▸ Saved entries:
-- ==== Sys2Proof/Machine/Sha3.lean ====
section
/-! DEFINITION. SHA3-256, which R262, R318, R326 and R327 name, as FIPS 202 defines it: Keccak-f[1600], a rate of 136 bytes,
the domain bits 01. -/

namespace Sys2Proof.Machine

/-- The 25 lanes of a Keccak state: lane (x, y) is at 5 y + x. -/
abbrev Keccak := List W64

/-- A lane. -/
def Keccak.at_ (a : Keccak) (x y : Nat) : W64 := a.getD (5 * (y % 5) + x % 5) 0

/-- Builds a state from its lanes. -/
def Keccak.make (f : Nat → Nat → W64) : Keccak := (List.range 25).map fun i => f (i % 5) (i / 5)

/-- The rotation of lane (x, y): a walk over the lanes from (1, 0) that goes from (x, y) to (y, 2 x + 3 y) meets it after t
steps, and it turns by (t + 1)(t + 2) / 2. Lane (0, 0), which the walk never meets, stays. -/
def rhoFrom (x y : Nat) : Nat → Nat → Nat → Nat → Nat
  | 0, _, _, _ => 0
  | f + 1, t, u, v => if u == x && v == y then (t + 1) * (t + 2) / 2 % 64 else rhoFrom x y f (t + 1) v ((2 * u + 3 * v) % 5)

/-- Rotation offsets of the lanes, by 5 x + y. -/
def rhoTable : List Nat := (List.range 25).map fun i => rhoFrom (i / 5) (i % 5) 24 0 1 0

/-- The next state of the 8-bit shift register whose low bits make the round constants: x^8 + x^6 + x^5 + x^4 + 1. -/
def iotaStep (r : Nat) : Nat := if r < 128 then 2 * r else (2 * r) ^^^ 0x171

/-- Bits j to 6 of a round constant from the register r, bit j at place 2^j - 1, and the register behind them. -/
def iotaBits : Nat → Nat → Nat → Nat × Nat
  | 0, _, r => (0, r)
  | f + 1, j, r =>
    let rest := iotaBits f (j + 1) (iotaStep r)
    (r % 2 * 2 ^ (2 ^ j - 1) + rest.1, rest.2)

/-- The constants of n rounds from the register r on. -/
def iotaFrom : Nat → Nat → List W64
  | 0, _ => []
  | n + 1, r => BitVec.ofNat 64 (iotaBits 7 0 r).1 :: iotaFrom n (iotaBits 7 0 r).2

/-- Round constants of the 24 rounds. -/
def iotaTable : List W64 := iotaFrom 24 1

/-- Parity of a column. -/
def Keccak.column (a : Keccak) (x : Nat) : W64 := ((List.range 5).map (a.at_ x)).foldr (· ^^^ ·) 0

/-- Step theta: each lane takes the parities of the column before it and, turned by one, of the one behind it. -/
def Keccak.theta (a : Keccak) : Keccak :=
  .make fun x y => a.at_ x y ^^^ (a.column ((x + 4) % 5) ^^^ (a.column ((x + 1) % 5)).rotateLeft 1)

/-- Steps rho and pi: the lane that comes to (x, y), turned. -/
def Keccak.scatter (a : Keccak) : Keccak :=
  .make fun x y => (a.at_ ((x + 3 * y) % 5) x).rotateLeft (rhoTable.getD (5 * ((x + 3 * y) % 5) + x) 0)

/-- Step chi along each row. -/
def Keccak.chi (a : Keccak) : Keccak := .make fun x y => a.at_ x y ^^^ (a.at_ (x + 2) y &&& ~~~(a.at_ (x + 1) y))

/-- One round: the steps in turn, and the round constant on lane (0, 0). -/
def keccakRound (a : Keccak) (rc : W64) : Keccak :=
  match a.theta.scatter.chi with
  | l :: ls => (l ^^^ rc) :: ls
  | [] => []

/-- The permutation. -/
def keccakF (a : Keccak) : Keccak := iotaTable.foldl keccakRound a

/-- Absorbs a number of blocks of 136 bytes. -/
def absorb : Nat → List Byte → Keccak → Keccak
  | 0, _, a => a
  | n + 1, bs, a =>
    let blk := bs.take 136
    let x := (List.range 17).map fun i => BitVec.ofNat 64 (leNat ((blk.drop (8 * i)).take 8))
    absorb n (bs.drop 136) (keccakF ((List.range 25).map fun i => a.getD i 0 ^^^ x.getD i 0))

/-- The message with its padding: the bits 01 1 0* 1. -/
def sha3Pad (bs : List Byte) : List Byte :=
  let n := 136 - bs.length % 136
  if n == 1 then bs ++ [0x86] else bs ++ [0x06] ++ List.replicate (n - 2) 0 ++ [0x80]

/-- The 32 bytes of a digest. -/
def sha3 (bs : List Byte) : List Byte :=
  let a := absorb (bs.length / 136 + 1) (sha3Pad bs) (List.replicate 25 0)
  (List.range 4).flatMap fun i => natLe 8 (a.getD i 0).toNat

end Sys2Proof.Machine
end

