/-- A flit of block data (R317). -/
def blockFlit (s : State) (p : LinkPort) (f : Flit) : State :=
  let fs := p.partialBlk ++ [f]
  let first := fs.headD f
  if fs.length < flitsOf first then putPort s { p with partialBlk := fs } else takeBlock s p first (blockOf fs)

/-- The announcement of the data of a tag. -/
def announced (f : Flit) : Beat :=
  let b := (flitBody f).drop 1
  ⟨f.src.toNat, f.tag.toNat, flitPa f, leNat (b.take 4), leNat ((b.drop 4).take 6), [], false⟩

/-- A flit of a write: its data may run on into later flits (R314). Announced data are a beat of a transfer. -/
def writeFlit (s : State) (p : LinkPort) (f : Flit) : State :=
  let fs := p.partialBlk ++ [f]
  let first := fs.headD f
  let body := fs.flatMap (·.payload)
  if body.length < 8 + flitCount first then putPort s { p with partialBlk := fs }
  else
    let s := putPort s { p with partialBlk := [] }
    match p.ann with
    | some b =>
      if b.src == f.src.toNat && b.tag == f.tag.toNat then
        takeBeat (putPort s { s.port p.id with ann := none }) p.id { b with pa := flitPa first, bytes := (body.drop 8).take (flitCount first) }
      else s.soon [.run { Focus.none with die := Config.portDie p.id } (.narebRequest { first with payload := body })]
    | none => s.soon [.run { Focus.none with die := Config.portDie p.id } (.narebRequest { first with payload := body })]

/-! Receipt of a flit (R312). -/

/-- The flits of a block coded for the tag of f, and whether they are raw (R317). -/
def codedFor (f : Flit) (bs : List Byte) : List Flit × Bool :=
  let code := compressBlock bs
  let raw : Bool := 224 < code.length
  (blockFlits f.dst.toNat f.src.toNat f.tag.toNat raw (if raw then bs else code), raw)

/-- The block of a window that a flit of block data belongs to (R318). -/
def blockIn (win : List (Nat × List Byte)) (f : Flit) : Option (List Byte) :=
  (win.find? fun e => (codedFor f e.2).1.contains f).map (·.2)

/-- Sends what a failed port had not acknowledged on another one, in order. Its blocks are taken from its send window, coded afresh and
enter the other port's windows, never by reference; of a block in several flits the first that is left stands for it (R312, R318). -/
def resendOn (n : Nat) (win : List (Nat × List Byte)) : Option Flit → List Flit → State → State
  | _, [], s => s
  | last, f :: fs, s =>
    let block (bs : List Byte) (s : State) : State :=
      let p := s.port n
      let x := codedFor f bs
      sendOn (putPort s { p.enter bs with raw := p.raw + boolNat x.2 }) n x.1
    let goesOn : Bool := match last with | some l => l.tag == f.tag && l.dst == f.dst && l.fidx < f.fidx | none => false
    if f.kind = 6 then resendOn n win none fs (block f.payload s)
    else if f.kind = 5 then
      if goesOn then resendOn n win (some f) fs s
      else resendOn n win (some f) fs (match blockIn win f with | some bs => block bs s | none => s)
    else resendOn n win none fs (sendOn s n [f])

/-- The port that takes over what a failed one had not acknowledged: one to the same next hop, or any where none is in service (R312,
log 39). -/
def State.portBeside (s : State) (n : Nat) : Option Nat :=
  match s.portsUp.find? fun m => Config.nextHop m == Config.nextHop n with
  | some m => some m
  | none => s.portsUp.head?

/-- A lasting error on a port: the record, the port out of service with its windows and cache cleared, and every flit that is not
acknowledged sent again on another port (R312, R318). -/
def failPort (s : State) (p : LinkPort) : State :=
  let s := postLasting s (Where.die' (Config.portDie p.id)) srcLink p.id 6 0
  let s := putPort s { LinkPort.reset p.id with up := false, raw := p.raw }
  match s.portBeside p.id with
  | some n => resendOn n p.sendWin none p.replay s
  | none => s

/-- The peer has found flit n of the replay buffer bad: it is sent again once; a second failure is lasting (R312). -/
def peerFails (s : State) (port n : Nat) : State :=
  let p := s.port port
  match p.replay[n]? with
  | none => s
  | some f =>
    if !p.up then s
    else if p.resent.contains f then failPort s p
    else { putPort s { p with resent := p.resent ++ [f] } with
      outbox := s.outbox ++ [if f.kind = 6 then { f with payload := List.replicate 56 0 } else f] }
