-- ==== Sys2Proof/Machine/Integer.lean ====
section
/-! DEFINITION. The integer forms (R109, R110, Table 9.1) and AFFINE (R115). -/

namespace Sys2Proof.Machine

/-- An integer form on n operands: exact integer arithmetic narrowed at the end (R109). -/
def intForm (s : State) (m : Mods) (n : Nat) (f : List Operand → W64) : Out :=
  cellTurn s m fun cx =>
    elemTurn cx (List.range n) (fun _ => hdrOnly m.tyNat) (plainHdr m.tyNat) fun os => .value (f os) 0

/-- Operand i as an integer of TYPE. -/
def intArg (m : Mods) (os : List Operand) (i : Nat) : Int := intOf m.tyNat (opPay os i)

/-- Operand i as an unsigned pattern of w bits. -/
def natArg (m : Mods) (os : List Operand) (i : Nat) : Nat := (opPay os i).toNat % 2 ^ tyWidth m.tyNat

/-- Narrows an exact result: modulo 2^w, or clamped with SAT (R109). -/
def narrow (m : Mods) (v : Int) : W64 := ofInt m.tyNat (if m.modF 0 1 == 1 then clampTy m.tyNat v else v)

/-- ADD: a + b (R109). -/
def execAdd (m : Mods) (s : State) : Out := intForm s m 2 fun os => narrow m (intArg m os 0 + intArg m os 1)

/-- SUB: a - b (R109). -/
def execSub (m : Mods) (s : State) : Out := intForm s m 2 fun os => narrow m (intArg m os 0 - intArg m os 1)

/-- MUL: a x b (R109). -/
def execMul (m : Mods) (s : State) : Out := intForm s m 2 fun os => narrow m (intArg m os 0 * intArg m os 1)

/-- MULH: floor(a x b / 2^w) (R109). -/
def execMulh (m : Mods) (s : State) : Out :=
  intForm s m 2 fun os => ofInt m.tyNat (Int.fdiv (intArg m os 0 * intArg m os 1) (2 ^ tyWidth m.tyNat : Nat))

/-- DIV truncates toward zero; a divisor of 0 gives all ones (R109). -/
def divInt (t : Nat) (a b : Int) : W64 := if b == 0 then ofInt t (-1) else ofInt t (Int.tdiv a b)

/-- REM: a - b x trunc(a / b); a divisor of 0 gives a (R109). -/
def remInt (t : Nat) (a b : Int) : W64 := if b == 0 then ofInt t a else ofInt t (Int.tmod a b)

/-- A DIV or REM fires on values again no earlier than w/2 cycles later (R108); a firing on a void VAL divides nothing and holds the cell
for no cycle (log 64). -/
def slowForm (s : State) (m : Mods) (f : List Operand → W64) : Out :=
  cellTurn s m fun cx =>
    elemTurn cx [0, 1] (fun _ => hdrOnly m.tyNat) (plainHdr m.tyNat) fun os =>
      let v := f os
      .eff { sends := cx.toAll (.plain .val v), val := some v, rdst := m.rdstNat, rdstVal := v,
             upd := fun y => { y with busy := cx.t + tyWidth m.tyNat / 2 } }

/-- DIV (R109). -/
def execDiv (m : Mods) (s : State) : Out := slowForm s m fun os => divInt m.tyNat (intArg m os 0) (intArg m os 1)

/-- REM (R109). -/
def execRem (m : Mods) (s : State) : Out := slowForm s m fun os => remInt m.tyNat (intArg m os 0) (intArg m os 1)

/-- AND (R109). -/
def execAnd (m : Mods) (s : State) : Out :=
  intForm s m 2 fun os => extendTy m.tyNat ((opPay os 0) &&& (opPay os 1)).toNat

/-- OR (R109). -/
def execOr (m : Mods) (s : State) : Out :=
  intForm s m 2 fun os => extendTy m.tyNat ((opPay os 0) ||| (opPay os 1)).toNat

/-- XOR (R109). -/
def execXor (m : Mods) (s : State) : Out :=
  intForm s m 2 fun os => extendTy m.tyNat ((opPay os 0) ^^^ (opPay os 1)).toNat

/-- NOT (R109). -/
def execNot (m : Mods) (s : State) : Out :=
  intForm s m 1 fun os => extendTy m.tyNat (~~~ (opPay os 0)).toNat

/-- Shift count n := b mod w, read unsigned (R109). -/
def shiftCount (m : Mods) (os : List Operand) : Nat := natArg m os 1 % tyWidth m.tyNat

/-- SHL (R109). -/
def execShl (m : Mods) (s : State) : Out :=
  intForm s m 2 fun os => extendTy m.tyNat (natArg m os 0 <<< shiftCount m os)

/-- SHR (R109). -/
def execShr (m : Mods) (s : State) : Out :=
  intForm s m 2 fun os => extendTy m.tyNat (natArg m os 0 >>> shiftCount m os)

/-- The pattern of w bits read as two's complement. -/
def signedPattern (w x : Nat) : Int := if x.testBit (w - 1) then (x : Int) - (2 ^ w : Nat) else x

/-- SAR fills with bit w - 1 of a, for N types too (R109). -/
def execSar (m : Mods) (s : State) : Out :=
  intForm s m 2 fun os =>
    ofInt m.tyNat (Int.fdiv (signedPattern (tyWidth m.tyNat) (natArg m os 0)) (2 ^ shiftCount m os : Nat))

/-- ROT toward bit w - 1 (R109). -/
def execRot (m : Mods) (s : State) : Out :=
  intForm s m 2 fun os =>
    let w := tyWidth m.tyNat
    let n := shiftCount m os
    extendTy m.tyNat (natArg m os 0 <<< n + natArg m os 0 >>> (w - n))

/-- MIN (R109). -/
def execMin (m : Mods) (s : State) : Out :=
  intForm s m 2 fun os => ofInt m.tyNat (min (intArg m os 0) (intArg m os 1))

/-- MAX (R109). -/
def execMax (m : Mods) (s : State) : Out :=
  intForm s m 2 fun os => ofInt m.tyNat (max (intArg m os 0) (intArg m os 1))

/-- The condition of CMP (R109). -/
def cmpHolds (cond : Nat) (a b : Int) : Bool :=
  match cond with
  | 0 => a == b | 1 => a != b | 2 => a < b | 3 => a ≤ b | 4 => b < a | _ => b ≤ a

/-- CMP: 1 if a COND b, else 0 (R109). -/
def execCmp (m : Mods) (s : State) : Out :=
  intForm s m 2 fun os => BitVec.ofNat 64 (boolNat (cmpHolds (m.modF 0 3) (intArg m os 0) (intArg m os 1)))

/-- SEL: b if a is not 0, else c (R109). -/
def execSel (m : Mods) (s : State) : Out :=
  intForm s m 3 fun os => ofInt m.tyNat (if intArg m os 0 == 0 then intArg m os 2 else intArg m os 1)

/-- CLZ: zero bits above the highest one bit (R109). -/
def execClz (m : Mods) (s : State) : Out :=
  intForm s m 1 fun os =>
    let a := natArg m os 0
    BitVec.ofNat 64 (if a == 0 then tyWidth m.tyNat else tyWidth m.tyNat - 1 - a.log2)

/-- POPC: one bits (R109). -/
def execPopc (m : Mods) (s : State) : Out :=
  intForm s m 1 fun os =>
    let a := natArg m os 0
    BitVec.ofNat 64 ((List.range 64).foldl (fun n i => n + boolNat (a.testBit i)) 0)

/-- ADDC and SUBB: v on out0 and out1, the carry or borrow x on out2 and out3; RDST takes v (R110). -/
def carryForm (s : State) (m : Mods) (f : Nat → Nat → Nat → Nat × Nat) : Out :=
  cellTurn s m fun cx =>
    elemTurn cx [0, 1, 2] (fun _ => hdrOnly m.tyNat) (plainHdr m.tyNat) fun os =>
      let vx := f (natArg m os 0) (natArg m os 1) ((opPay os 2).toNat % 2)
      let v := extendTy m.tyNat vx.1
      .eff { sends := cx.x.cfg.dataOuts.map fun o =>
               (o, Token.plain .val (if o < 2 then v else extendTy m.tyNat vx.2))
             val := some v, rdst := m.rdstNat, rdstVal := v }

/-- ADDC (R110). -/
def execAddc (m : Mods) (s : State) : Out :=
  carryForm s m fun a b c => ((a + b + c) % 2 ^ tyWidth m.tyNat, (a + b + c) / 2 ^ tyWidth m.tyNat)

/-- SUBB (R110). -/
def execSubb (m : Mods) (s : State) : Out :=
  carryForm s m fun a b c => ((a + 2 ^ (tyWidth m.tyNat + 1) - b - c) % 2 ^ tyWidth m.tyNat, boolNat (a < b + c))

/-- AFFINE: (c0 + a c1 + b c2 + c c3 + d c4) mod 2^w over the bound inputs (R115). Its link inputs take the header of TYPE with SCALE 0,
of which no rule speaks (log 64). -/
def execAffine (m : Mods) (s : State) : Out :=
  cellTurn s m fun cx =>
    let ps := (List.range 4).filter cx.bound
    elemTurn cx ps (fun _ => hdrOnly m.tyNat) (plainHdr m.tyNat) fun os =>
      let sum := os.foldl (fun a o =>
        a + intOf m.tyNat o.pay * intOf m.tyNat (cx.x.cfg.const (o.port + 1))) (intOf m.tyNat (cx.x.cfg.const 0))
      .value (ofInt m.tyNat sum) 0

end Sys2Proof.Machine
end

▸ EXERCISE AIM:
Only one stretch of the entries above is wanted: the lines from the one containing "(List.range 4).flatMap fun" through the one containing "6), [], false⟩". Please reproduce it exactly.

▸ RESPONSE:
  (List.range 4).flatMap fun i => natLe 8 (a.getD i 0).toNat

end Sys2Proof.Machine
end

/-- A flit of block data (R317). -/
def blockFlit (s : State) (p : LinkPort) (f : Flit) : State :=
  let fs := p.partialBlk ++ [f]
  let first := fs.headD f
  if fs.length < flitsOf first then putPort s { p with partialBlk := fs } else takeBlock s p first (blockOf fs)

/-- The announcement of the data of a tag. -/
def announced (f : Flit) : Beat :=
  let b := (flitBody f).drop 1
  ⟨f.src.toNat, f.tag.toNat, flitPa f, leNat (b.take 4), leNat ((b.drop 4).take 6), [], false⟩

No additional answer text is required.